Renata Reis, do Procon-SP, lembra que cláusulas abusivas são nulas, de acordo com o artigo 51 do CDC. "Mesmo que o consumidor tenha assinado o contrato, as previsões abusivas não têm validade", destaca. Caso o banco insista em aplicá-las, o cliente pode pedir na Justiça que sejam anuladas. "Apesar de as cláusulas abusivas não terem efeito prático, principalmente se questionadas judicialmente, a intenção do banco é intimidar o consumidor", finaliza Almeida.

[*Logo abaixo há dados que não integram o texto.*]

/-- FILL writes a line piece without a read; a cached copy of the line is invalidated (R174). -/
def State.fillAt (s : State) (a : Nat) (l : List Byte) : Bool × State :=
  match s.relayBlocks a l.length with
  | (true, s) => (false, s)
  | (false, s) => match s.key a with
    | none => (false, s)
    | some key =>
      if l.length = 128 then
        let s := (s.remapCheck a).onDev fun d => ({ d with cache := d.cache.set none (a / 128) none }).breakResv (a / 128)
        let s := match s.place a with
          | .mem p c true => (s.onDev fun d => d.modSlice p c fun x => { x with wb := x.wb.filter (· != a / 128) }).regroup (a / 128)
          | _ => s
        (true, { s with mem := (s.mem.forget wordGran key 128).write (s.granAt a) key l })
      else s.memWrite a l

/-- Write one piece for a DMA channel; the status at which it halts, if it does. -/
def State.dmaWrite (s : State) (c : CoreIx) (n : Nat) (l : List Word) (loc : Option Loc) (data : List Byte) : Option Nat × State :=
  let add := dmaMode l == 5
  match loc with
  | none => (some 4, s)
  | some (.sram off) =>
    if add then (some 5, s) else (none, s.onDev fun d => d.modCore c fun k => k.sramWrite off data)
  | some (.far f) =>
    if add then (some 5, s)
    else match s.farWrite f data with
      | (ok, s) => (if ok then none else some 5, s)
  | some (.mem pa) => match s.place pa with
    | .remote dst addr =>
      let m : Msg := { src := 0, dst := dst, op := if add then 3 else 2, param := if add then dmaParam l % 4096 else 0
                       len := data.length / 32 - 1, addr := addr, data := data }
      match s.dev.sendRemote s.now (corePart c).val (.dma c n none) pa m with
      | (st, d) => (st.map fun _ => 5, s.onDev fun _ => d)
    | .far f =>
      if add then (some 5, s)
      else match s.farWrite f data with
        | (ok, s) => (if ok then none else some 5, s)
    | _ =>
      if s.roConflict pa data.length then (some 3, s)
      else if add then
        match s.addTransfer pa (descFld l 11 8) (descFld l 7 4) (descFld l 3 3 == 1) (descFld l 2 2 == 1) data with
        | (none, s) => (some 5, s)
        | (some _, s) => (none, s)
      else match (if dmaMode l = 4 then s.fillAt pa data else s.writeFor pa data) with
        | (ok, s) => (if ok then none else some 5, s)

/-- Write pieces in order; with `gate`, a predicate on their numbers, only the pieces it names of those that could be written. The
statuses met, each with the number of its piece. -/
def State.dmaWrites (c : CoreIx) (n : Nat) (l : List Word) (pages : List (Nat × Nat)) (gate : Nat → Bool) :
    Nat → List (Nat × List Byte) → State → List (Nat × Nat) × State
  | _, [], s => ([], s)
  | i, (a, data) :: r, s =>
    match s.dmaWrite c n l (locOf pages (dmaDfar l) a) data with
    | (some st, t) =>
      let (k, s) := State.dmaWrites c n l pages gate (i + 1) r t
      ((i, st) :: k, s)
    | (none, t) => State.dmaWrites c n l pages gate (i + 1) r (if gate i then t else s)

/-- Whether a piece goes to another device. -/
def State.isRemote (s : State) (loc : Option Loc) : Bool :=
  match loc with
  | some (.mem pa) => match s.place pa with
    | .remote _ _ => true
    | _ => false
  | _ => false

/-- The pieces in which a run of data leaves for its destination, with their offsets in the run: whole messages toward
another device, lines elsewhere. -/
def State.dmaOut (s : State) (l : List Word) (pages : List (Nat × Nat)) (e : Nat × List Byte) : List (Nat × Nat × List Byte) :=
  let ps := if s.isRemote (locOf pages (dmaDfar l) e.1) then msgPieces (e.1, e.2.length) else linePieces (e.1, e.2.length)
  (cutAlong ps e.2).map fun x => (x.1 - e.1, x)

/-- Whether the bytes at an offset of a destination run come from source pieces that could be read. -/
def dmaSound (l : List Word) (bad : List (Nat × Nat)) (off len : Nat) : Bool :=
  bad.all fun b =>
    if dmaIsTr l then
      (List.range (dmaRows l)).all fun r =>
        let a := dmaSrc l + r * dmaSstride l
        decide (b.1 + b.2 ≤ a ∨ a + dmaCols l * dmaElem l ≤ b.1 ∨ off + len ≤ r * dmaElem l ∨ (r + 1) * dmaElem l ≤ off)
    else decide (b.1 - dmaSrc l + b.2 ≤ off ∨ off + len ≤ b.1 - dmaSrc l)

/-- Remote requests of a channel that have not ended. -/
def Dev.chanRemotes (d : Dev) (c : CoreIx) (n : Nat) : Bool :=
  d.remotes.any fun e => e.2.any fun r => match r.who with
    | .dma x m _ => x == c && m == n
    | _ => false

/-- A channel halts at its descriptor. -/
def State.dmaHalt (s : State) (c : CoreIx) (n st : Nat) : State := s.onDev fun d => d.modCore c fun k => k.modChan n fun x => x.halt st

/-- Ask other devices for source lines, in order, while read slots are free (R113 … R115). -/
def State.dmaAsk (c : CoreIx) (n : Nat) (pages : List (Nat × Nat)) : List (Nat × Nat) → State → State
  | [], s => s
  | e :: r, s =>
    if !s.dev.slotFree c false then s
    else match locOf pages false e.1 with
      | some (.mem pa) => match s.place pa with
        | .remote dst addr =>
          let s := s.onDev fun d => d.modCore c fun k => k.modChan n fun x => { x with asked := x.asked ++ [e.1] }
          match s.dev.sendRemote s.now (corePart c).val (.dma c n (some e.1)) pa
              { src := 0, dst := dst, op := 1, len := e.2 / 32 - 1, addr := addr } with
          | (none, d) => State.dmaAsk c n pages r (s.onDev fun _ => d)
          | (some _, d) => (s.onDev fun _ => d).dmaHalt c n 5
        | _ => State.dmaAsk c n pages r s
      | _ => State.dmaAsk c n pages r s

/-- Blocks that a FILL covers entirely become live (R174). -/
def State.fillLive (s : State) (l : List Word) (pages : List (Nat × Nat)) : State :=
  if dmaMode l ≠ 4 then s
  else pages.foldl (fun s e =>
    if dmaDst l ≤ e.1 ∧ e.1 + 2 ^ 21 ≤ dmaDst l + dmaLen l then
      match s.place e.2 with
      | .mem p _ _ => s.onDev fun d => d.setLive p (liveIndex (e.2 % 2 ^ 36))
      | _ => s
    else s) s

/-- Translate the pages of a descriptor that its channel needs; a contribution's destination is twice its source, whose end may lie
in a later page (R229). The pages, whether one faulted. -/
def State.dmaResolve (s : State) (c : CoreIx) (n : Nat) (l : List Word) : Option (List (Nat × Nat)) × Bool × State :=
  match (s.dev.core c).asid with
  | none => (some [], false, s)
  | some asid => match State.dmaXlate c n asid (dmaPages l) s with
    | (some pages, b, s) =>
      let widens := dmaMode l == 5 && (match locOf pages (dmaDfar l) (dmaDst l) with
        | some (.mem pa) => (s.relayOf pa).isSome
        | _ => false)
      if !widens then (some pages, b, s)
      else
        let more := ((pagesOf (dmaDst l, 2 * dmaLen l)).filter fun a => !pages.any fun e => e.1 == a).map fun a => (a, Access.store)
        match State.dmaXlate c n asid more s with
        | (some extra, b, s) => (some (pages ++ extra), b, s)
        | o => o
    | o => o

/-- The contribution a descriptor makes, if it makes one (R229): the entry, and the physical addresses its source bytes widen to, page
by page. -/
def State.dmaContribution (s : State) (l : List Word) (pages : List (Nat × Nat)) (data : List Byte) :
    Option (PartIx × RelayEntry × List (Nat × List Byte)) :=
  let parts := (cutAlong ((pieces (fun a => (2 ^ 21 - (dmaDst l + 2 * a) % 2 ^ 21) / 2) (data.length / 32 + 1) 0 data.length)) data).filterMap
    fun x => match locOf pages (dmaDfar l) (dmaDst l + 2 * x.1) with
      | some (.mem pa) => some (pa, x.2)
      | _ => none
  if dmaMode l != 5 then none
  else (parts.head?.bind fun x => s.relayOf x.1).map fun e => (e.1, e.2, parts)

/-- One of the statuses met, freely chosen (which of several the channel shows is not stated). -/
def pickStatus (f : Word) (l : List Nat) : Nat := l.getD (f.toNat % l.length) 5

/-- The runs of this device's memory that a transfer touches. -/
def locRuns (pages : List (Nat × Nat)) (far : Bool) (l : List (Nat × Nat)) : List (Nat × Nat) :=
  l.filterMap fun e => match locOf pages far e.1 with
    | some (.mem pa) => some (pa, e.2)
    | _ => none

/-- Read the source and write the destination of a descriptor. Where any piece fails the channel halts with a status it met. Of the
other pieces each is written or not by a free choice; those of an ADD go out in the source's order, so those before the first that
fails are written, and of those after it a freely chosen number, in order (R175, log entry 35). -/
def State.dmaRun (s : State) (c : CoreIx) (n : Nat) (l : List Word) (pages : List (Nat × Nat)) : State :=
  let moved (s : State) : State := s.onDev fun d => d.modCore c fun k => k.modChan n fun y => { y with moved := true }
  let (src, bad, st, s) := State.dmaReads c n pages (dmaSfar l) ((dmaSrcs l).flatMap linePieces) s
  match s.dmaContribution l pages src with
  | some (p, e, parts) =>
    let whole := match bad with
      | [] => parts
      | b :: _ => ((s.dmaContribution l pages (src.take (b.1 - dmaSrc l))).map (·.2.2)).getD []
    match s.contribute p e (descFld l 11 8) (descFld l 7 4) whole with
    | (none, s) => s.dmaHalt c n (st.headD 5)
    | (some _, s) => match st with
      | [] => moved s
      | k :: _ => s.dmaHalt c n k
  | none =>
    -- a destination piece whose source could not be read is never written
    let all := (dmaData l src).flatMap (s.dmaOut l pages)
    let sound (x : Nat × Nat × List Byte) : Bool := dmaSound l bad x.1 x.2.2.length
    let data := (all.filter sound).map (·.2)
    let r := State.dmaWrites c n l pages (fun _ => true) 0 data s
    if st = [] ∧ r.1 = [] then moved (r.2.fillLive l pages)
    else
      let g := s.dev.freeCtr
      let s := s.onDev fun d => d.spend (data.length / 64 + 2)
      let first := min ((all.takeWhile sound).length) ((r.1.map (·.1)).foldl min data.length)
      let upTo := first + (Config.free (g + 1)).toNat % (data.length + 1 - first)
      let gate (i : Nat) : Bool := if dmaMode l = 5 then decide (i < upTo) else bit (Config.free (g + 1 + i / 64)) (i % 64)
      let w := State.dmaWrites c n l pages gate 0 data s
      w.2.dmaHalt c n (pickStatus (Config.free g) (st ++ r.1.map (·.2)))

/-- Make the transfer of the descriptor a channel runs: translate; ask for remote source data as read slots are free and wait for it;
then read and write in the channel's turn at the slices. -/
def State.dmaTransfer (s : State) (c : CoreIx) (n : Nat) : State :=
  let l := ((s.dev.core c).chan n).desc
  match s.dmaResolve c n l with
  | (none, true, s) => s.dmaHalt c n 4
  | (none, false, s) => s
  | (some pages, _, s) =>
    let srcs := (dmaSrcs l).flatMap linePieces
    let asked := ((s.dev.core c).chan n).asked
    match srcs.filter fun e => s.isRemote (locOf pages (dmaSfar l) e.1) && !asked.contains e.1 with
    | e :: r => State.dmaAsk c n pages (e :: r) s
    | [] =>
      if s.dev.chanRemotes c n then s
      else
        let here := srcs.filter fun e => !asked.contains e.1
        s.gated (.dma c n) (if dmaMode l = 5 then .adder else .dma) (srcDma c n) (locRuns pages (dmaSfar l) here)
          (locRuns pages (dmaDfar l) ((dmaDsts l).flatMap linePieces)) fun s => s.dmaRun c n l pages

end Sys2Proof.Machine
end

O Idec notificou os seis bancos avaliados sobre os resultados da pesquisa. Até o fechamento desta edição, apenas dois haviam respondido. Confira a seguir, um resumo do que eles disseram:
Bradesco
Diz que cumpre rigorosamente as normas regulamentares sobre o CET, mas admite estudar possíveis alterações que possam tornar a informação mais clara. No que diz respeito à análise do contrato, afirma que atua de acordo com a lei; sobre a previsão de vencimento antecipado da dívida, alega que a cláusula está no âmbito da "liberdade do direito de contratar".
Itaú
Alega que não adota venda casada e que a contratação de outro produto fica a cargo do cliente. Para ilustrar a informação, o banco anexou à resposta uma impressão de tela com a simulação de contratação de crédito na internet por clientes "Personalité", em que as opções "sim" ou "não" para escolha do seguro aparecem em destaque. Contudo, a pesquisa realizada pelo Idec não foi com consumidores dessa categoria; para os clientes "comuns", a opção não é apresentada da mesma forma.
Em relação às análise das cláusulas contratuais, o Itaú argumenta que o vencimento antecipado da dívida em caso de inadimplência é uma prerrogativa de que o banco faz uso para "evitar que o consumidor dilapide seu patrimônio sem quitar a dívida".